No sun–no moon!
No morn–no noon!
No dawn–no dusk–no proper time of day–
No sky–no earthly view–
No distance looking blue–
No road–no street–no “t’other side this way”–
No end to any Row–
No indications where the Crescents go–
No top to any steeple–
No recognitions of familiar people–
No courtesies for showing ’em–
No knowing ’em!
No travelling at all–no locomotion–
No inkling of the way–no notion–
“No go” by land or ocean–
No mail–no post–
No news from any foreign coast–
No Park, no Ring, no afternoon gentility–
No company–no nobility–
No warmth, no cheerfulness, no healthful ease,
No comfortable feel in any member–
No shade, no shine, no butterflies, no bees,
No fruits, no flowers, no leaves, no birds–


That poem by Thomas Hood (1799–1845) pins down some of the reasons why I’m usually glad to see the back of this month. The weather this weekend has been the kind of cold and mist for which the word “dreary” might have been specially created. A thin smear of mist, quite unworthy of photographic effort. Three years ago, another November afternoon spent walking along the South Manchester stretch of the River Mersey yielded these fog-drenched views.


5 thoughts on “November”

  1. Gorgeous shots John! As much as I love the temperate climate of Sydney, I kind of wish we had 4 distinct seasons.

    Mind you, I’ve never had to shovel snow or try and get to work in sleet… :)

  2. Thanks folks. In typically changeable British fashion it’s still cold today but bright and sunny with it.

    I like snow but we rarely see any which lasts. Too often the end of autumn and beginning of spring blend with winter into a long succession of grey and miserable days. This year we had no summer to speak of; it was cold and rained all the time. Now you see why the weather here is a recurrent topic of conversation!

  3. Thanks for the poem,and the poet notification Thomas Hood? Where do you find this stuff John?

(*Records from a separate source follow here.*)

theorem ensureWindow_kept (core ctx : Nat) {s : State} (holds : s.memOk) : Kept (ensureWindow core ctx s) := by
  unfold ensureWindow
  dsimp only
  split
  · exact kept_some holds
  · split
    · exact kept_none
    · next n t room =>
      have roomy : t.memOk := by
        split at room
        · exact (Prod.mk.inj (Option.some.inj room)).2 ▸ holds
        · split at room
          · obtain ⟨v, left, same⟩ := Option.map_eq_some_iff.mp room
            exact (Prod.mk.inj same).2 ▸ evict_kept _ _ _ holds v left
          · nomatch room
      split
      · split
        · next run =>
          exact kept_some (memOk_of_ok (keeps_bind (loadWindow_canon _) fun _ => keeps_bind (readPosts_canon _) fun _ =>
            keeps_bind (saveWrite_canon _ _ _) fun _ => keeps_pure _) run roomy :)
        · exact kept_none
      · exact kept_some roomy

theorem followWindow_kept (core ctx win : Nat) {s : State} (holds : s.memOk) :
    Kept (followWindow core ctx win s) := by
  unfold followWindow
  dsimp only
  split
  · split
    · exact kept_some holds
    · split
      · exact ensureWindow_kept _ _ holds
      · split
        · exact kept_none
        · exact kept_bind (evict_kept _ _ _ holds) fun _ held => ensureWindow_kept _ _ held
  · split
    · exact kept_none
    · exact ensureWindow_kept _ _ holds

theorem makeReady_kept (core : Nat) (n : Need) {s : State} (holds : s.memOk) : Kept (makeReady core n s) := by
  unfold makeReady
  split
  · exact kept_bind (ensureWindow_kept _ _ holds) fun _ held => tileRoom_kept _ _ _ held
  · exact kept_bind (kept_bind (kept_ite (kept_some holds) (reclaim_kept _ holds)) fun _ held => followWindow_kept _ _ _
      held) fun _ held => kept_ite (tileRoom_kept _ _ _ held) kept_none

theorem startHart_memOk (g : Nat) (h : Hart) {s : State} (holds : s.memOk) : (startHart g h s).memOk := by
  unfold startHart
  change State.memOk (match checkTarget _ true _ with
    | .ok _ t => t
    | .error (.trap x) t => t.setHartOf g _
    | .error _ t => t)
  split
  · next run => exact memOk_of_ok (checkTarget_canon _ _) run holds
  · next run => exact (memOk_of_error (checkTarget_canon _ _) run holds :)
  · next run => exact memOk_of_error (checkTarget_canon _ _) run holds

theorem addConvoy_memOk (core : Nat) (c : Convoy) {s : State} (holds : s.memOk) : (addConvoy core c s).2.memOk := holds

theorem placeQueued_memOk (q : Nat) (e : Queued) (core : Nat) (ks : List Nat) {s : State} (holds : s.memOk) :
    (placeQueued q e core ks s).memOk := by
  unfold placeQueued
  split
  · exact holds
  · split
    · exact holds
    · next ready =>
      extract_lets p n _ r s2 e' x rest s3 eff
      have started : s2.memOk := foldl_memOk (fun _ _ held => startHart_memOk _ _ held) _
        (addConvoy_memOk _ _ (makeReady_kept _ _ holds _ ready))
      exact routeOf_memOk _ _ _ _ _ _ _ (wakeUp_memOk started)

theorem execDispatchPlace_stays {s : State} (holds : s.memOk) : Stays (execDispatchPlace s) := by
  refine stays_next ?_
  split
  · exact placeQueued_memOk _ _ _ _ (foldl_memOk (fun _ _ held => toldFull_memOk _ held) _ holds)
  · exact foldl_memOk (fun _ _ held => toldFull_memOk _ held) _ holds

theorem startPost_memOk (core i : Nat) (p : Post) (k : Nat) {s0 : State} (holds : s0.memOk) :
    (startPost core i p k s0).memOk :=
  routeLog_memOk _ _ _ _ _ _ (wakeUp_memOk (startHart_memOk _ _ (addConvoy_memOk _ _ (kept_getD (tileRoom_kept _ _ _ holds)
    holds))))

theorem execPostedClosureStart_stays (core : Nat) {s : State} (holds : s.memOk) : Stays (execPostedClosureStart core s) :=
    by
  refine stays_next ?_
  split
  · split
    · exact startPost_memOk _ _ _ _ (foldl_memOk (fun _ _ held => toldFull_memOk _ held) _ holds)
    · exact foldl_memOk (fun _ _ held => toldFull_memOk _ held) _ holds
  · split
    · exact kept_getD (ensureWindow_kept _ _ (foldl_memOk (fun _ _ held => toldFull_memOk _ held) _ holds)) (foldl_memOk
        (fun _ _ held => toldFull_memOk _ held) _ holds)
    · exact foldl_memOk (fun _ _ held => toldFull_memOk _ held) _ holds

theorem execPreEmption_stays (u : Nat) {s : State} (holds : s.memOk) : Stays (execPreEmption u s) := by
  refine stays_next ?_
  split
  · split
    · exact leave_memOk _ holds
    · exact toldFull_memOk _ holds
  · split
    · exact toldFull_memOk _ holds
    · exact holds

theorem recordRead_canon (ctx : Nat) (base : Word) (off : Nat) : Canon (recordRead ctx base off) := fun s holds => by
  have read := saveRead_canon ctx (base + BitVec.ofNat 64 off) s holds
  unfold EndsIn recordRead at *
  split
  · next run => rwa [run] at read
  · next run =>
    rw [run] at read
    exact read

/-- Takes the leading `have`s off a step without rewriting what they bind. -/
theorem kept_app {α : Type} {f : α → Option State} {a : α} (ho : Kept (f a)) : Kept (f a) := ho

/-- `restoreHart_kept` as a property of the function: the kernel then compares `restoreHart` with its definition, and
does not evaluate the reads of a record to compare two of its results. -/
def KeepsRestored (restore : Nat → Convoy → Word → Nat × OutHart → Nat → State → Option State) : Prop :=
  ∀ u c base o g s, s.memOk → Kept (restore u c base o g s)

theorem keepsRestored_iff {restore : Nat → Convoy → Word → Nat × OutHart → Nat → State → Option State} :
    KeepsRestored restore ↔ ∀ u c base o g s, s.memOk → Kept (restore u c base o g s) := .rfl

theorem restoreHart_keepsRestored : KeepsRestored restoreHart := by
  delta restoreHart
  refine keepsRestored_iff.mpr fun u c base o g s holds => kept_app ?_
  split
  · next read _ =>
    refine kept_app ?_
    split
    · exact kept_none
    · have loaded := memOk_of_ok (readHart_canon _ fun _ => recordRead_canon _ _ _) read holds
      exact kept_some (setHartOf_memOk _ _ (setConvoyOf_memOk _ _ (setHartOf_memOk _ _ loaded)))
  · exact kept_none

theorem restoreHart_kept (u : Nat) (c : Convoy) (base : Word) (o : Nat × OutHart) (g : Nat) {s : State} (holds : s.memOk) :
    Kept (restoreHart u c base o g s) :=
  keepsRestored_iff.mp restoreHart_keepsRestored u c base o g s holds

theorem readConvoy_canon (c : Convoy) (base : Word) : Canon (readConvoy c base) :=
  keeps_bind (saveRead_canon _ _) fun _ => keeps_bind (keeps_mapM (fun _ => saveRead_canon _ _) _) fun _ =>
    keeps_bind (keeps_mapM (fun _ => saveRead_canon _ _) _) fun _ => keeps_bind (saveRead_canon _ _) fun _ =>
    keeps_bind (keeps_mapM (fun _ => keeps_mapM (fun _ => saveRead_canon _ _) _) _) fun _ =>
    keeps_bind (saveRead_canon _ _) fun _ => keeps_bind (saveRead_canon _ _) fun _ =>
    keeps_bind (keeps_mapM (fun _ => saveRead_canon _ _) _) fun _ =>
    keeps_bind (keeps_mapM (fun _ => saveRead_canon _ _) _) fun _ => keeps_pure _

theorem putBack_canon (u core ctx : Nat) (base : Word) (r : Reclaimed) :
    Canon (putBack u core ctx base r) :=
  keeps_bind (saveRead_canon _ _) fun _ => keeps_bind (keeps_mapM (fun _ => saveRead_canon _ _) _) fun _ =>
    keeps_modify fun _ h => setCoreOf_memOk _ _ (tilePoke_memOk _ _ _ h)

theorem restoreConvoy_kept (u core : Nat) (ks : List Nat) {s : State} (holds : s.memOk) :
    Kept (restoreConvoy u core ks s) := by
  unfold restoreConvoy
  dsimp only
  split
  · next ready =>
    split
    · exact kept_none
    · next image =>
      split
      · exact kept_none
      · next harts =>
        have placed := memOk_of_ok (keeps_bind (readConvoy_canon _ _) fun _ =>
          keeps_bind (keeps_forM (fun _ => putBack_canon _ _ _ _ _) _) fun _ => keeps_pure _) image
          (makeReady_kept _ _ holds _ ready)
        have restored := foldl_kept (fun _ _ held => kept_bind held fun _ hv => restoreHart_kept _ _ _ _ _ hv) _
          (kept_some (by exact placed)) _ harts
        exact kept_some (settleBarrier_memOk _ (routeLog_memOk _ _ _ _ _ _ (wakeUp_memOk (imageUpdate_memOk _ _ _
          restored))))
  · exact kept_none

theorem execRestore_stays (u : Nat) {s : State} (holds : s.memOk) : Stays (execRestore u s) := by
  refine stays_next ?_
  split
  · split
    · exact kept_getD (restoreConvoy_kept _ _ _ holds) holds
    · exact holds
  · exact holds

end Sys2Proof.Machine
end

section
/-! PROOFS. Log 3: what the host, the depot, errors, the fabric, gangs and collectives do to the state keeps memory in its
canonical form. -/

namespace Sys2Proof.Machine

/-! ### Killed contexts -/

theorem stopHart_memOk (status : BitVec 8) {s : State} (g : Nat) (holds : s.memOk) : (stopHart status s g).memOk := by
  unfold stopHart
  split
  · exact holds
  · split
    · exact holds
    · exact withdraw_memOk _ holds

theorem stopOut_memOk (p : OutHart → Bool) (u : Nat) {s : State} (holds : s.memOk) : (stopOut p u s).memOk :=
  stopOut_reports memOk_work.toKeptByReports _ _ holds

theorem stopTransfers_memOk (p : Nat → Transfer → Bool) (cause : BitVec 8) {s : State} (holds : s.memOk) :
    (stopTransfers p cause s).memOk :=
  stopTransfers_keeps memOk_work _ _ holds

theorem stopDepot_memOk (p : DepotCmd → Bool) {s : State} (holds : s.memOk) : (stopDepot p s).memOk := holds

theorem stopPosts_memOk (p : Post → Bool) {s : State} (holds : s.memOk) : (stopPosts p s).memOk := holds

theorem failPosts_memOk (p : Nat → Post → Bool) (status : BitVec 8) {s : State} (holds : s.memOk) :
    (failPosts p status s).memOk :=
  failPosts_reports memOk_work.toKeptByReports _ _ holds

theorem dropQueued_memOk (ctx : Nat) (e : Queued) {s : State} (holds : s.memOk) : (dropQueued ctx e s).memOk :=
  dropQueued_reports memOk_work.toKeptByReports _ _ holds

theorem idleBarriers_memOk (vd : Nat) (asid : BitVec 16) {s : State} (holds : s.memOk) : (idleBarriers vd asid s).memOk :=
  holds

theorem killStart_memOk (ctx : Nat) {s : State} (holds : s.memOk) : (killStart ctx s).memOk := by
  unfold killStart
  extract_lets x s1 gs s2 us s3 s4 qs s5 s6 s7 dropped s8
  have h2 : s2.memOk := foldl_memOk (fun _ _ held => stopHart_memOk _ _ held) _ holds
  have h3 : s3.memOk := foldl_memOk (fun _ _ held => stopOut_memOk _ _ held) _ h2
  have h4 : s4.memOk := stopDepot_memOk _ (stopTransfers_memOk _ _ h3)
  have h5 : s5.memOk :=
    foldl_memOk (fun _ _ held => foldl_memOk (fun _ _ ht => dropQueued_memOk _ _ ht) _ held) _ h4
  have h6 : s6.memOk := by
    refine foldl_memOk (fun t q held => ?_) _ h5
    dsimp only
    split
    · exact held
    · exact raiseInt_memOk _ _ held
  have h7 : s7.memOk := idleBarriers_memOk _ _ (stopPosts_memOk _ h6)
  have h8 : s8.memOk := by
    refine foldl_memOk (fun t p held => ?_) _ (memOk_of_mem h7 rfl)
    split
    · exact giveBackDet_memOk _ _ _ held
    · exact held
  exact memOk_of_mem h8 rfl

theorem killFinish_memOk (ctx : Nat) {s : State} (holds : s.memOk) : (killFinish ctx s).memOk := holds

/-! ### Host accesses and commands -/

theorem reply_memOk (r : Reply) {s : State} (holds : s.memOk) : (reply r s).memOk := holds

theorem hostRequest_memOk (f : Nat) (p : Bool) (act : State → State) {s : State} (each : ∀ s, s.memOk → (act s).memOk)
    (holds : s.memOk) :
    (hostRequest f p act s).memOk := by
  unfold hostRequest
  split
  · exact each _ (wakeUp_memOk holds)
  · exact holds

theorem discardOne_memOk (f q : Nat) {s : State} (holds : s.memOk) : (discardOne f q s).memOk :=
  raiseInt_memOk _ _ holds

theorem placePacket_memOk (f q : Nat) (p : BitVec 512) {s : State} (holds : s.memOk) :
    (placePacket f q p s).memOk := by
  unfold placePacket
  dsimp only
  split
  · exact holds
  · split
    · split
      · exact discardOne_memOk _ _ holds
      · split
        · exact raiseInt_memOk _ _ (raiseInt_memOk _ _ holds)
        · exact enqueue_memOk _ _ _ holds
    · exact discardOne_memOk _ _ holds

theorem releaseWindow_memOk (q : Nat) {s : State} (holds : s.memOk) : (releaseWindow q s).memOk :=
  foldl_memOk (fun _ _ held => placePacket_memOk _ _ _ held) _ holds

theorem releaseWindows_memOk (n : Nat) {s : State} (holds : s.memOk) : (releaseWindows n s).memOk := by
  induction n generalizing s with
  | zero => exact holds
  | succ n ih =>
    unfold releaseWindows
    split
    · exact ih (releaseWindow_memOk _ holds)
    · exact holds

theorem hostPacket_memOk (f q : Nat) (p : BitVec 512) {s : State} (holds : s.memOk) :
    (hostPacket f q p s).memOk := by
  unfold hostPacket
  split
  · exact placePacket_memOk _ _ _ (releaseWindows_memOk _ holds)
  · exact placePacket_memOk _ _ _ holds

theorem execHostLaunchWrite_stays (fn q : Nat) (packet : BitVec 512) {s : State} (holds : s.memOk) :
    Stays (execHostLaunchWrite fn q packet s) :=
  stays_next (hostRequest_memOk _ _ _ (fun _ held => hostPacket_memOk _ _ _ held) holds)

theorem execHeldPacketEnqueue_stays (q : Nat) {s : State} (holds : s.memOk) : Stays (execHeldPacketEnqueue q s) := by
  refine stays_next ?_
  split
  · exact releaseWindow_memOk _ holds
  · exact holds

    Having lived in Key West Florida for 15 years, I now appreciate seasons and Autumn/Fall in particular. I love it when all the grays merge together….

    Something unique to Wales and Ireland is drizzle, death by drizzle to be more precise.

    Are these tree photos from the continent? too flat and straight by half.

    Lovely post.Many thanks.

  4. Thanks, Scott. I was searching for another November reference when I stumbled across the poem. I’ve come across the latter before but wouldn’t have remembered any of the lines or the author’s name.

    The trees are all the same small region of South Manchester. That line of poplars is rather anomalous compared to the rest of the area.